Maybe the most important value here is the stress value. We had a 0.18 value, which vegan labels as “weak ties”. For NMDS, stress is a measure of the goodness of fit, and we use the following values to make a decision on the fit:

stress value Goodness of fit
>0.2 Not good. Use a different method.
<0.2 & >0.1 OK. But ties are weak
<0.1 & >0.05 Great
<0.05 Excellent

We can also obtain a stressplot:

stressplot(NMDS1)

In NMDS linearity is not assumed (in PCA it is!) However monotonicity is. This is a monotonic plot, as it only move up in the y axis as x increases, however it is not linear. This plot shows the relationship between the observed dissimilarity, and the ordination distance., We want this plot to have a high \(R^2\) (think of it as comparison of observed and predicted, or observed and calculated).

If you are wondering how stress is calculated, it is calclulating using the following equation:

\[ R^2 = 1-S^2 \]

where \(R^2\) is the non-metric fit \(R^2\) while \(S^2\) is stress squared.
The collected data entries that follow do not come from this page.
/-- A frame of `len` bytes on the wire, unprotected, is classified, filtered, and taken or forwarded. -/
def State.bridge (s : State) (p len : Nat) (f : List Byte) : State :=
  let x := classify (s.nport p).pvid f
  match s.net.vlan x.vid with
  | none => s.bump (netCtr p 0x20) 1
  | some v =>
    if bit v.members p = 0 then s.bump (netCtr p 0x20) 1
    else match s.meter p len x with
      | (s1, false) => s1
      | (s1, true) =>
        let s2 := s1.modNet (fun n => n.learnFrom p x s.time.half)
        match (if (s.nport p).role = 1 then s.net.lowest (fun t => t.matches_ p x) else none) with
        | none => s2.forward p len x
        | some (i, t) =>
          let s3 := s2.intake i p t x
          if bit (byteAt t.bytes 2) 0 = 1 then s3.forward p len x else s3

/-- A frame with a bad FCS: counted, and cut off with an inverted FCS where cut-through had started it (R381, R385). -/
def State.badFrame (s : State) (p : Nat) (f : List Byte) : State :=
  let s1 := s.bump (netCtr p 0x08) 1
  let x := classify (s.nport p).pvid f
  let member := match s.net.vlan x.vid with | some v => bit v.members p == 1 | none => false
  let taken := (s.nport p).role == 1 && (s.net.lowest (fun t => t.matches_ p x && bit (byteAt t.bytes 2) 0 == 0)).isSome
  match s.cutThrough p (f.length + 4) x with
  | some q => if member && !taken then s1.sendFrame q x.pcp (s.net.shaped x q) true else s1
  | none => s1

/-- FRAME_RECEIVE (R381, R383, R395): a frame, given without its FCS, arrives on a port; `bad` tells that its FCS is wrong.
On a joint port the switch only counts. -/
def execFrameReceive (port : Nat) (frame : List Byte) (bad : Bool) (s : State) : Host.Outcome State Fault Refusal :=
  .next (
    let x := s.nport port
    let len := frame.length + 4
    if !s.netOn || decide (15 < port) || !x.live then s
    else if 9216 < len then s.bump (netCtr port 0x10) 1
    else if 12 ≤ port then (if bad then s.bump (netCtr port 0x08) 1 else s)
    else if bad then s.badFrame port frame
    else if frame.length < 14 then s
    else match s.unprotect port frame with
      | (s1, none) => s1
      | (s1, some f) => s1.bridge port len f)

end Sys2Proof.Machine
end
Let’s plot the NMDS! First let’s plot the sites:

ordiplot(NMDS1,type="n")
orditorp(NMDS1, display = "sites", cex = 1.1, air = 0.01)

Assignment question 6

Look at the NMDS plot and answer: How different are your NMDS results from the PCA ones?

Finally, let’s plot the species and then both plots

ordiplot(NMDS1,type="n")

orditorp(NMDS1, display = "species", cex = 0.5, air = 0.01,col="red")

plot(NMDS1, type = "t")

Cool! I am happy to talk more about multivariate methods and about these analyses on a one to one basis if needed, but this is the end of this (your last!) assignment.